I don't have a part number, but OPGI has them in stock,

OPGI.com » Brakes » (BD60094) 1964-1972 GTO Brake Drums - In stock for prompt shipment


----------



## olde-goat (Feb 1, 2009)

I live in an area that is not easily accessible to the Pontiac parts suppliers eg. OPG, Ames. I do have Napa. I am trying to replace with cast iron drums and recall that Bendix is the last supplier left that produces these for the 65 A body. I ran a search in the forum but no luck. Napa here needs a number, my understanding that not all Napa stores have the same suppliers. Need to move this car soon but have no luck finding drums


----------



## pontiac (Mar 6, 2011)

aftermarket part no. for rear drum tempest is 2027. 9-1/2 x 2 size 5-4 3/4 stud pattern


----------



## allpawl66 (May 9, 2008)

Bendix Brakes Brake Drum PDR0039 Summit $25.00


----------



## olde-goat (Feb 1, 2009)

After allot of messing around finally got the proper rear brake drums for my car. The rear end is an original posi unit that is proper for my 65. As it turns out the parts store brought in a number of brake drums that all were marked BD 60736 which crosses over to PDR 0039 and 4401136 on the outside of the box, but to our surprise the boxes contained different styles of drums.
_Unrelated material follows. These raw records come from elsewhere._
/-- Settles O24: the skip adds 4 or 2 to pc and reads V[X] alone, so with another memory it does the same. -/
theorem skipIfEqual : Obligations.SkipIfEqual := by
  refine ⟨decodeWord_eq_se_iff, fun x nn s => ?_⟩
  have he : exec (.se x nn) s = .next (s.advancePc (if s.readV x = nn then 4 else 2)) := rfl
  have hc := completed_of_not_draw he rfl
  refine ⟨_, he, ?_, hc.keepsButRegs rfl (fun z _ => s.advancePc_readV _ z), fun m => rfl⟩
  simp only [hc.pc, pcAfter, BitVec.toNat_inj]
  split <;> rfl

end Sys2Proof.Machine
end

section
/-! The family of 42_immediate.md: the words of a row of format XNN, what one register write and a step of pc by 2 leave, and with
these the two immediate instructions (R120, R121). -/

namespace Sys2Proof.Machine

/-- When a family's words all decode to `form` of the fields X and NN, a word decodes to `form x nn` iff it matches the family's row
and its fields are x and nn (R81, R82). -/
theorem decodeWord_eq_formXNN_iff {form : Reg → Byte → Instr} {w : Word} {x : Reg} {nn : Byte} {k : Nat}
    (hinj : form (fieldX w) (fieldNN w) = form x nn ↔ fieldX w = x ∧ fieldNN w = nn)
    (hfamily : (family (encodeWord (form x nn))).toNat = k)
    (hd : (family w).toNat = k → decodeWord w = .ok (form (fieldX w) (fieldNN w))) :
    decodeWord w = .ok (form x nn) ↔
      w &&& 0xF000 = BitVec.ofNat 16 (k * 4096) ∧ x.val = bitsAt w 11 8 ∧ nn.toNat = bitsAt w 7 0 := by
  rw [decodeWord_eq_ok_iff_of_family hfamily hd, hinj, ← fieldX_eq_bitsAt, ← fieldNN_eq_bitsAt, Fin.val_inj, BitVec.toNat_inj,
    eq_comm (a := x), eq_comm (a := nn)]

theorem decodeWord_eq_ldi_iff (w : Word) (x : Reg) (nn : Byte) :
    decodeWord w = .ok (.ldi x nn) ↔
      w &&& 0xF000 = 0x6000 ∧ x.val = bitsAt w 11 8 ∧ nn.toNat = bitsAt w 7 0 :=
  decodeWord_eq_formXNN_iff (form := .ldi) (k := 6) (by rw [Instr.ldi.injEq]) (by simp [encodeWord])
    (fun hf => by simp [decodeWord, hf])

theorem decodeWord_eq_addi_iff (w : Word) (x : Reg) (nn : Byte) :
    decodeWord w = .ok (.addi x nn) ↔
      w &&& 0xF000 = 0x7000 ∧ x.val = bitsAt w 11 8 ∧ nn.toNat = bitsAt w 7 0 :=
  decodeWord_eq_formXNN_iff (form := .addi) (k := 7) (by rw [Instr.addi.injEq]) (by simp [encodeWord])
    (fun hf => by simp [decodeWord, hf])

/-- An instruction that writes V[X] once and steps pc by 2 keeps everything else: V[0xF] too, unless X = 0xF. -/
theorem keepsButRegs_writeV_advancePc (s : State) (x : Reg) (b : Byte) :
    KeepsButRegs [x] s ((s.writeV x b).advancePc 2) where
  regs _ hz := s.writeV_readV_other b (List.ne_of_not_mem_cons hz)
  index := rfl
  mem _ := rfl
  run := rfl
  fault := rfl
  params := rfl
  fb := rfl

/-- Settles O25: the load is one write of NN to V[X], 0xF no exception. -/
theorem loadImmediate : Obligations.LoadImmediate :=
  ⟨decodeWord_eq_ldi_iff, fun x nn s =>
    ⟨(s.writeV x nn).advancePc 2, rfl, s.writeV_readV_same x nn, rfl, keepsButRegs_writeV_advancePc s x nn⟩⟩

/-- Settles O26: the sum of bytes wraps at 256, and V[X] is the one register written, so no carry is recorded. -/
theorem addImmediateNoFlag : Obligations.AddImmediateNoFlag := by
  refine ⟨decodeWord_eq_addi_iff, fun x nn s => ?_⟩
  have hread : ((s.writeV x (s.readV x + nn)).advancePc 2).readV x = s.readV x + nn := s.writeV_readV_same x _
  refine ⟨_, rfl, ?_, rfl, keepsButRegs_writeV_advancePc s x _⟩
  rw [hread, BitVec.toNat_add]

end Sys2Proof.Machine
end

section
/-! The family of 43_alu.md: the words of a row that fixes the family and the low nibble, what the two write orders of rule R130
leave, and with these the nine instructions of family 0x8 (R131 to R139). -/

namespace Sys2Proof

/-! ## A word decodes to the instruction of family 0x8 whose word it is -/

/-- The second level of the dispatch loses no bit of a word of family 0x8, the ignored Y of R87 included. -/
theorem encodeWord_of_decodeAlu {w : Word} {i : Instr} (hf : family w = 8) (hd : decodeAlu w = .ok i) :
    encodeWord i = w := by
  have hw : formatXYN 8 (fieldX w) (fieldY w) (BitVec.ofNat 4 (fieldN w).toNat) = w := by
    rw [BitVec.ofNat_toNat, BitVec.setWidth_eq, ← hf, formatXYN_fields]
  rcases decodeAlu_cases w with
    ⟨hn, h⟩ | ⟨hn, h⟩ | ⟨hn, h⟩ | ⟨hn, h⟩ | ⟨hn, h⟩ | ⟨hn, h⟩ | ⟨hn, h⟩ | ⟨hn, h⟩ | ⟨hn, h⟩ | ⟨-, h⟩
  all_goals cases h.symm.trans hd <;> (rw [hn] at hw; exact hw)

/-- The decoder reads the word of an instruction of family 0x8 back as that instruction. -/
theorem decodeWord_encodeWord_of_family_alu {i : Instr} (hi : family (encodeWord i) = 8) :
    decodeWord (encodeWord i) = .ok i := by
  cases i
  case jp | se | ldi | addi | drw => simp [encodeWord] at hi
  all_goals simp [encodeWord, decodeWord, decodeAlu]

theorem decodeWord_eq_ok_iff_of_family_alu {i : Instr} (hi : family (encodeWord i) = 8) (w : Word) :
    decodeWord w = .ok i ↔ encodeWord i = w := by
  constructor
  · intro hd
    have hf : family w = 8 := BitVec.eq_of_toNat_eq ((family_of_decodes hd).trans (congrArg BitVec.toNat hi))
    have halu : decodeWord w = decodeAlu w := by simp [decodeWord, hf]
    exact encodeWord_of_decodeAlu hf (halu.symm.trans hd)
  · rintro rfl
    exact decodeWord_encodeWord_of_family_alu hi

end Sys2Proof

namespace Sys2Proof.Machine

theorem fieldY_eq_bitsAt (w : Word) : (fieldY w).val = bitsAt w 7 4 := by
  simp [fieldY_val, bitsAt]

/-- A word is that of format XY or XYN with the given fields iff the mask 0xF00F leaves its family and low nibble, and its bits
11 to 8 and 7 to 4 are X and Y (R81, R82). -/
theorem formatXYN_eq_iff (fam n : BitVec 4) (x y : Reg) (w : Word) :
    formatXYN fam x y n = w ↔
      w &&& 0xF00F = BitVec.ofNat 16 (fam.toNat * 4096 + n.toNat) ∧ x.val = bitsAt w 11 8 ∧ y.val = bitsAt w 7 4 := by
  rw [mask_family_low_iff w _ _ fam.isLt n.isLt, BitVec.toNat_inj, BitVec.toNat_inj, ← fieldX_eq_bitsAt, ← fieldY_eq_bitsAt,
    Fin.val_inj, Fin.val_inj]
  constructor
  · rintro rfl
    simp
  · rintro ⟨⟨rfl, rfl⟩, rfl, rfl⟩
    exact formatXYN_fields w

/-- A word decodes to an instruction of family 0x8 iff it matches the row of its sub-operation `n` and the fields are its X and Y
(R85, R86). -/
theorem decodeWord_eq_alu_iff {i : Instr} {x y : Reg} (n : BitVec 4) (hi : encodeWord i = formatXYN 8 x y n) (w : Word) :
    decodeWord w = .ok i ↔
      w &&& 0xF00F = BitVec.ofNat 16 (8 * 4096 + n.toNat) ∧ x.val = bitsAt w 11 8 ∧ y.val = bitsAt w 7 4 := by
  have hfamily : family (encodeWord i) = 8 := by rw [hi, family_formatXYN]
  rw [decodeWord_eq_ok_iff_of_family_alu hfamily, hi]
  exact formatXYN_eq_iff 8 n x y w

/-! ## The state each instruction completes in -/

section
variable (x y : Reg) (s : State)

theorem exec_mov : exec (.mov x y) s = .next ((s.writeV x (s.readV y)).advancePc 2) := rfl

theorem exec_or : exec (.or x y) s = .next (s.resultThenFlag x (s.readV x ||| s.readV y) 0) := rfl

theorem exec_and : exec (.and x y) s = .next (s.resultThenFlag x (s.readV x &&& s.readV y) 0) := rfl

theorem exec_xor : exec (.xor x y) s = .next (s.resultThenFlag x (s.readV x ^^^ s.readV y) 0) := rfl

theorem exec_add : exec (.add x y) s =
    .next (s.resultThenFlag x (lowByte (addWide (s.readV x) (s.readV y))) (ninthBit (addWide (s.readV x) (s.readV y)))) := rfl

theorem exec_sub : exec (.sub x y) s =
    .next (s.resultThenFlag x (lowByte (subWide (s.readV x) (s.readV y))) (ninthBit (subWide (s.readV x) (s.readV y)))) := rfl

theorem exec_subn : exec (.subn x y) s =
    .next (s.resultThenFlag x (lowByte (subWide (s.readV y) (s.readV x))) (ninthBit (subWide (s.readV y) (s.readV x)))) := rfl

theorem exec_shr : exec (.shr x y) s = .next (s.flagThenResult x (s.readV x >>> 1) (shiftedOutLow (s.readV x))) := rfl

theorem exec_shl : exec (.shl x y) s = .next (s.flagThenResult x (s.readV x <<< 1) (shiftedOutHigh (s.readV x))) := rfl

end

/-! ## What the two write orders of R130 leave -/

namespace State

variable (s : State) (x : Reg) (result flag : Byte)

@[simp] theorem resultThenFlag_readV_flag : (s.resultThenFlag x result flag).readV 0xF = flag := by
  simp [resultThenFlag_readV]

theorem resultThenFlag_readV_dest {x : Reg} (hx : x ≠ 0xF) : (s.resultThenFlag x result flag).readV x = result := by
  simp [resultThenFlag_readV, hx]

/-- Result first, flag last: only V[X] and V[0xF] change besides pc. -/
theorem resultThenFlag_keeps : KeepsButRegs [x, 0xF] s (s.resultThenFlag x result flag) where
  regs z hz := by
    obtain ⟨hx, hflag⟩ := not_or.mp (List.mem_pair.not.mp hz)
    rw [resultThenFlag_readV, if_neg hflag, if_neg hx]
  index := rfl
  mem _ := rfl
  run := rfl
  fault := rfl
  params := rfl
  fb := rfl

@[simp] theorem flagThenResult_readV_dest : (s.flagThenResult x result flag).readV x = result := by
  simp [flagThenResult_readV]

theorem flagThenResult_readV_flag {x : Reg} (hx : x ≠ 0xF) : (s.flagThenResult x result flag).readV 0xF = flag := by
  simp [flagThenResult_readV, hx.symm]

/-- Flag first, result last: only V[X] and V[0xF] change besides pc. -/
theorem flagThenResult_keeps : KeepsButRegs [x, 0xF] s (s.flagThenResult x result flag) where
  regs z hz := by
    obtain ⟨hx, hflag⟩ := not_or.mp (List.mem_pair.not.mp hz)
    rw [flagThenResult_readV, if_neg hx, if_neg hflag]
  index := rfl
  mem _ := rfl
  run := rfl
  fault := rfl
  params := rfl
  fb := rfl

end State

/-! ## The move and the logical operations -/

/-- Settles O27: the move is one write of the old V[Y] to V[X], 0xF no exception. -/
theorem moveRegister : Obligations.MoveRegister :=
  ⟨fun w _ _ => decodeWord_eq_alu_iff 0 rfl w, fun x y s =>
    ⟨_, exec_mov x y s, s.writeV_readV_same x _, rfl, keepsButRegs_writeV_advancePc s x _⟩⟩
Only one style actually fit my backing plates which I am now assuming to be the correct drums that are part number 440136. Very frustrating when you can't trust that the actual part does not match the part number stamped on the outside of the box. Thanks to all those who answered.


----------



## likethat (Oct 5, 2007)

I owned a 79olds 98 that my great uncle bought new. That I drove in the 90's. I got it with 80g on the clock. Every time I would go to autozone they would argue that the 403 didn't come stock in my car because there computer didn't have it as an option. I would say that it had a 6.6 403 emissions sticker on the fan shroud. It was a nightmare. About 8 years ago autozones computer finally had updated and listed the 403 as an option for a 79 olds 98. The best was when I got a new lower ball joint for this car and I could push it all the way to the lip by hand in the lower control arm. I go up to the store and tell them what was wrong and that the part was defective because it was to small in diameter. He wanted to give me a new one. I said, I wanted my money back. Which he gave me and then he put the part back on the shelf. I told him again it was to small and it was bad. He said it might fit some one else car and left it on the shelf. WTF. I went to Car Quest and got one there. I have never gone back to the zone for any suspension parts again.
I have ran into brake rotor trouble like what you have had on the drums also. 2 stores and 3 different part with the same part number till I got the right one. It is crazy how some times parts are packed wrong or said to be the right part for replacement and are not even close.


----------



## trip65 (Oct 11, 2011)

I know auto zone can get alot of parts for these car . you can even check online.sometimes they have them in stock .if one store dont have they'll tell you which store does.


----------